Content starts

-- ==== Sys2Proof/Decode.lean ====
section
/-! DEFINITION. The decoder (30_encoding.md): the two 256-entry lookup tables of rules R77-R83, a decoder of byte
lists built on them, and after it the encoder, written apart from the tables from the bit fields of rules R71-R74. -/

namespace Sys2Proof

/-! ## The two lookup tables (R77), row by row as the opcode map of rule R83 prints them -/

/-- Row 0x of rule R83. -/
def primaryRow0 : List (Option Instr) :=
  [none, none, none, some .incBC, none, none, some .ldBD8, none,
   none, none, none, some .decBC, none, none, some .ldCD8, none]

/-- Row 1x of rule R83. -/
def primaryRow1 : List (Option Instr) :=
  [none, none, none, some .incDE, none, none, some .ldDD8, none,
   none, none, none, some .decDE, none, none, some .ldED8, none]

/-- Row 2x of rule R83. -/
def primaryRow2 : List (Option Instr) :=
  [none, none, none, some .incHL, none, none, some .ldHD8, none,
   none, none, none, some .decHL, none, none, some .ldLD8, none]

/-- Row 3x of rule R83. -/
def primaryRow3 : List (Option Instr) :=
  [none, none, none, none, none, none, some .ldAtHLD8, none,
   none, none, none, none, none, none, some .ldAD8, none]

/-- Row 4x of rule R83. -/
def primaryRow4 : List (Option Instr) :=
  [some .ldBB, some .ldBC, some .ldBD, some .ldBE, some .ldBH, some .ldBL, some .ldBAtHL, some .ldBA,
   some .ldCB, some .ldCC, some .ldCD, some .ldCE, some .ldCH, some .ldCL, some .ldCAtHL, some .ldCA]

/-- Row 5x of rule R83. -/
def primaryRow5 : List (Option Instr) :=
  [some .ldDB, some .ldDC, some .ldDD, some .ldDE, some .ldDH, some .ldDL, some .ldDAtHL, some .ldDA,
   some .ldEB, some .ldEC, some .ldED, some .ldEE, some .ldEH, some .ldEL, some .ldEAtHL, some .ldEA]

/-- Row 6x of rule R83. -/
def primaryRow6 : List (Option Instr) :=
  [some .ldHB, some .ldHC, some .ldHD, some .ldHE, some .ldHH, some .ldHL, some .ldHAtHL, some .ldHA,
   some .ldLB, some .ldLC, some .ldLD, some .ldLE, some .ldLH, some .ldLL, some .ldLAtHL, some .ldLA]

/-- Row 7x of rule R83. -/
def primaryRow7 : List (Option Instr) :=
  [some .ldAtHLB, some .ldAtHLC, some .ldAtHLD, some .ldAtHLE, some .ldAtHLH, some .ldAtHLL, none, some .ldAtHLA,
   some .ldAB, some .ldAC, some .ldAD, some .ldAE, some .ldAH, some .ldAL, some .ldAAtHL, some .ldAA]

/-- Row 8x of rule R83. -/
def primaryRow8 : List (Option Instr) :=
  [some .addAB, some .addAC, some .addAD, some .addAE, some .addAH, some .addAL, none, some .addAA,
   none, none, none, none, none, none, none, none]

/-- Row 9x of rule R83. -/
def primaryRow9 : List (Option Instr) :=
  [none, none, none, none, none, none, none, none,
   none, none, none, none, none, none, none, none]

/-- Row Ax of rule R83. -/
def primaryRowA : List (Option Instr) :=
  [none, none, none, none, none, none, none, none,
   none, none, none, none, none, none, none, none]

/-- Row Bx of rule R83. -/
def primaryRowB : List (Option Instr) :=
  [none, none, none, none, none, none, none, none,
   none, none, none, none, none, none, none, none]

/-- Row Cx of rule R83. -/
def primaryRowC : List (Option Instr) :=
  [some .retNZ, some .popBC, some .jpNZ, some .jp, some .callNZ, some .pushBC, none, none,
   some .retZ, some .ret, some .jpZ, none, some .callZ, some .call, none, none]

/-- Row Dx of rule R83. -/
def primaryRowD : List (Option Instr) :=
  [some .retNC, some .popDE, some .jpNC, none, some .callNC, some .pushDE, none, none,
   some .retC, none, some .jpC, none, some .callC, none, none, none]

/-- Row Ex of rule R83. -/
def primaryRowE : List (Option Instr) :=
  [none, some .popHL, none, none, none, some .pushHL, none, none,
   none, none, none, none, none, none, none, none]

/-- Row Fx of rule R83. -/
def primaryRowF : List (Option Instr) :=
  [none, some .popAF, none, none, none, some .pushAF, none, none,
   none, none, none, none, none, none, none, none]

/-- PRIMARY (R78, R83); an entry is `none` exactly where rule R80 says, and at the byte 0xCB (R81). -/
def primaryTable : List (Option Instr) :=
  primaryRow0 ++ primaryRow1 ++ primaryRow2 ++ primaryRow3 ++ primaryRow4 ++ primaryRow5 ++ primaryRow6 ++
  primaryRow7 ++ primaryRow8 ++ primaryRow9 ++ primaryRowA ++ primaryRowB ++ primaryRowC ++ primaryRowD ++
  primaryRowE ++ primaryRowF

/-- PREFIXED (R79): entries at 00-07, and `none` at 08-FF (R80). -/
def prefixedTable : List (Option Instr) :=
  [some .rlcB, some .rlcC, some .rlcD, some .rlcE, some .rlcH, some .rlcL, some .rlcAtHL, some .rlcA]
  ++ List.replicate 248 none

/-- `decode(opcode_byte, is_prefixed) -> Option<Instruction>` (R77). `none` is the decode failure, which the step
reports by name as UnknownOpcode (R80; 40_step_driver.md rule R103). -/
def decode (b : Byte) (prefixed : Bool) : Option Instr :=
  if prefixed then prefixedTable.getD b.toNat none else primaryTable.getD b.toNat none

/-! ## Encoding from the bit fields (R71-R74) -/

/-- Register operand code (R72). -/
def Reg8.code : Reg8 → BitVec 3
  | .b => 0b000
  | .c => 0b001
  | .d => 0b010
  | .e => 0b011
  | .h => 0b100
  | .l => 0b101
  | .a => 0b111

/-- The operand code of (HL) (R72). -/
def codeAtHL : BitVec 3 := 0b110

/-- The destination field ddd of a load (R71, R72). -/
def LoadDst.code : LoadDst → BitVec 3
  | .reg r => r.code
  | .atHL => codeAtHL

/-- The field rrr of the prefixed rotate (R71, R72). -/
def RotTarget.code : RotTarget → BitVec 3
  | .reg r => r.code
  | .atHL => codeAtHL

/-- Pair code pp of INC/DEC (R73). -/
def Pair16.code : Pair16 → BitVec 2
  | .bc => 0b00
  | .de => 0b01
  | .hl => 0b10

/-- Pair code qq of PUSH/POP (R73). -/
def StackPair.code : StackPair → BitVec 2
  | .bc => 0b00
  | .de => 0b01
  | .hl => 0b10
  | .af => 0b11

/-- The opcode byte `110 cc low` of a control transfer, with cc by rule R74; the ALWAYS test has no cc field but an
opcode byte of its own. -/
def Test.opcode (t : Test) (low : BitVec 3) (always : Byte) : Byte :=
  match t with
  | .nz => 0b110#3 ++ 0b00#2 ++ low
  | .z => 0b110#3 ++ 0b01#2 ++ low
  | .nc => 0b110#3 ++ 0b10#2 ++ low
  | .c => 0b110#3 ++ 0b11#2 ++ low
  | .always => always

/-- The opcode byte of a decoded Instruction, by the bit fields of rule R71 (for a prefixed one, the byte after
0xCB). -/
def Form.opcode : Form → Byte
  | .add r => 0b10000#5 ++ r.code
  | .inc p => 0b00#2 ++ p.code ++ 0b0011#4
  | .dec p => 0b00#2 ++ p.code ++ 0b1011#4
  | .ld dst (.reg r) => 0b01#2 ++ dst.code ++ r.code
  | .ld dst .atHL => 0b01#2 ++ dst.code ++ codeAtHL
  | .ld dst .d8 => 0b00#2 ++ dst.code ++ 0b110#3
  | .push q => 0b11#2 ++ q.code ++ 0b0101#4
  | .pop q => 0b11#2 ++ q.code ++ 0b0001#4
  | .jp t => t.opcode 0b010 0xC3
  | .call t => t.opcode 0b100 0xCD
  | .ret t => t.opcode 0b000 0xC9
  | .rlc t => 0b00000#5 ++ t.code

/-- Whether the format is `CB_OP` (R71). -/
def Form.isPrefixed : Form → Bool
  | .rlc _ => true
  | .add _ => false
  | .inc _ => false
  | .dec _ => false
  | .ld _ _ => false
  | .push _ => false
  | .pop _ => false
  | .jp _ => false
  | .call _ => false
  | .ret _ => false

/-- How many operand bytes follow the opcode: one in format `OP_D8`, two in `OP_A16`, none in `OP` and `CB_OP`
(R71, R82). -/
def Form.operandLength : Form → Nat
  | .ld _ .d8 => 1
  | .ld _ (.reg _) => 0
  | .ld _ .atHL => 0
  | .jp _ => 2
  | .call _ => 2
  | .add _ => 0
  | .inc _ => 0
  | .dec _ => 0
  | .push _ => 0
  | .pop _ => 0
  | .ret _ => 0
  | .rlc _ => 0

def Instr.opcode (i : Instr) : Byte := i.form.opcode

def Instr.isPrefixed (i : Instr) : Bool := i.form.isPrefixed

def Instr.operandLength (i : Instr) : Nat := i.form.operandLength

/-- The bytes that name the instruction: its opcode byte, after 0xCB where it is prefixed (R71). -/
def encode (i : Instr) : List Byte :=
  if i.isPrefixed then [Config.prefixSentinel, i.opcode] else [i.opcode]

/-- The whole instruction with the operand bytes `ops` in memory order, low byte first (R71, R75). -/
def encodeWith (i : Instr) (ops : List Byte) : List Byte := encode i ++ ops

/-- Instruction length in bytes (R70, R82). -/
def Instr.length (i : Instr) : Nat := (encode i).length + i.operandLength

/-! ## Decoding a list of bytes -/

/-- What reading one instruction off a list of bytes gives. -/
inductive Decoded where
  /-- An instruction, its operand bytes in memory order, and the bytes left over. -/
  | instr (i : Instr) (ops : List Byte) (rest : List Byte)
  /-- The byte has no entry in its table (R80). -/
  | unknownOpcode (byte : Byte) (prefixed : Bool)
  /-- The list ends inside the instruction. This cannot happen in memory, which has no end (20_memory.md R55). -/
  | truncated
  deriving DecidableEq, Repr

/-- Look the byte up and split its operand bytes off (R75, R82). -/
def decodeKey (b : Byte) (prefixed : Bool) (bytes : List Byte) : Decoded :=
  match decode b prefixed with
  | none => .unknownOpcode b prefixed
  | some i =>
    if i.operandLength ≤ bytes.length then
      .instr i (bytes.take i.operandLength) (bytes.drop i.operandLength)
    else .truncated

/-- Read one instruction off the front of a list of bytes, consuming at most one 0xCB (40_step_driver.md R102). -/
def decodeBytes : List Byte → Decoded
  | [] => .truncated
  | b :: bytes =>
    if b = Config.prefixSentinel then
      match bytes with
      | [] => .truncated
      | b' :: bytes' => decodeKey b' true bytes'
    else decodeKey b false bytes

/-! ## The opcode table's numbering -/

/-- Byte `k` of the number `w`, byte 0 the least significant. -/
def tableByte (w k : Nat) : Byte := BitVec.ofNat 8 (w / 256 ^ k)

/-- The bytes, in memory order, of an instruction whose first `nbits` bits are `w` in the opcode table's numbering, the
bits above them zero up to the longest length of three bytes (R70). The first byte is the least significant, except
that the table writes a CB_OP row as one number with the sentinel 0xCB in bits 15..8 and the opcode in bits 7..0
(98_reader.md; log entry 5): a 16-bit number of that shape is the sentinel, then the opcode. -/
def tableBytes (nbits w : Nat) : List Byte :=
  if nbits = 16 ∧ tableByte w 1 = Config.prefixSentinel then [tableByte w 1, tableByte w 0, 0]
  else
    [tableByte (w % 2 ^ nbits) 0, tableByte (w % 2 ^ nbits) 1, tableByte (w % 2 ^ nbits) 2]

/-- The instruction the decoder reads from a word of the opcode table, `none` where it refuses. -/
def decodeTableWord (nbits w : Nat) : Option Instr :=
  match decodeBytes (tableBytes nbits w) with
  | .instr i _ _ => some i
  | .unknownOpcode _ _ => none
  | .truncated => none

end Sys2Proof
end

Content ends
Content starts

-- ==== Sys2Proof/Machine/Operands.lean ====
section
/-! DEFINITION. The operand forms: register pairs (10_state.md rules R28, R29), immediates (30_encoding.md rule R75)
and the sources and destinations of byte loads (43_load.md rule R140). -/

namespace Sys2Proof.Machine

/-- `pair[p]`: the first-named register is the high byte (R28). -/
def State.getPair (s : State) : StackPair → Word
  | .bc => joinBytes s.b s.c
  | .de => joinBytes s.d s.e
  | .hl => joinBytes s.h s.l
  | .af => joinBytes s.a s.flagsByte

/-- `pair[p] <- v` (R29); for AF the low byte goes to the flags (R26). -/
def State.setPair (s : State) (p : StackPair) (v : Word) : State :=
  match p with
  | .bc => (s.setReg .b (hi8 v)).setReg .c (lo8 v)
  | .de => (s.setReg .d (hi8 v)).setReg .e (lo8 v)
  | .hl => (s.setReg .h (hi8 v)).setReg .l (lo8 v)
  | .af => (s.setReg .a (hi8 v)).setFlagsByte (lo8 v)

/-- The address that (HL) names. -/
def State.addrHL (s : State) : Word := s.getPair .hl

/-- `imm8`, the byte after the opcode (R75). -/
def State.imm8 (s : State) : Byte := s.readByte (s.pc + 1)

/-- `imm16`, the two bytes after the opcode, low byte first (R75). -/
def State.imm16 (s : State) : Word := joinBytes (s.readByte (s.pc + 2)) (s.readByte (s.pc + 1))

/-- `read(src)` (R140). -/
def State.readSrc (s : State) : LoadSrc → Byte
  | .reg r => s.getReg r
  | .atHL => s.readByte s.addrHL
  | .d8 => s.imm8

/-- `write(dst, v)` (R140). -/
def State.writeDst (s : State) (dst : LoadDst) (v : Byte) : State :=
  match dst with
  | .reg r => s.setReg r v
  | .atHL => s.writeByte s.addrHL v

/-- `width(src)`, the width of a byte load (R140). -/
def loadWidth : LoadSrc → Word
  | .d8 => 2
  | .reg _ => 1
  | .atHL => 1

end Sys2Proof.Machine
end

Content ends

Give back exactly the lines above, from the line containing "[none, none, none, some .incDE, none, none, some" through the line containing "[none, none, none, none, none, none, some", with both end lines and nothing more.

### Solution to this problem
  [none, none, none, some .incDE, none, none, some .ldDD8, none,
   none, none, none, some .decDE, none, none, some .ldED8, none]

/-- Row 2x of rule R83. -/
def primaryRow2 : List (Option Instr) :=
  [none, none, none, some .incHL, none, none, some .ldHD8, none,
   none, none, none, some .decHL, none, none, some .ldLD8, none]

/-- Row 3x of rule R83. -/
def primaryRow3 : List (Option Instr) :=
  [none, none, none, none, none, none, some .ldAtHLD8, none,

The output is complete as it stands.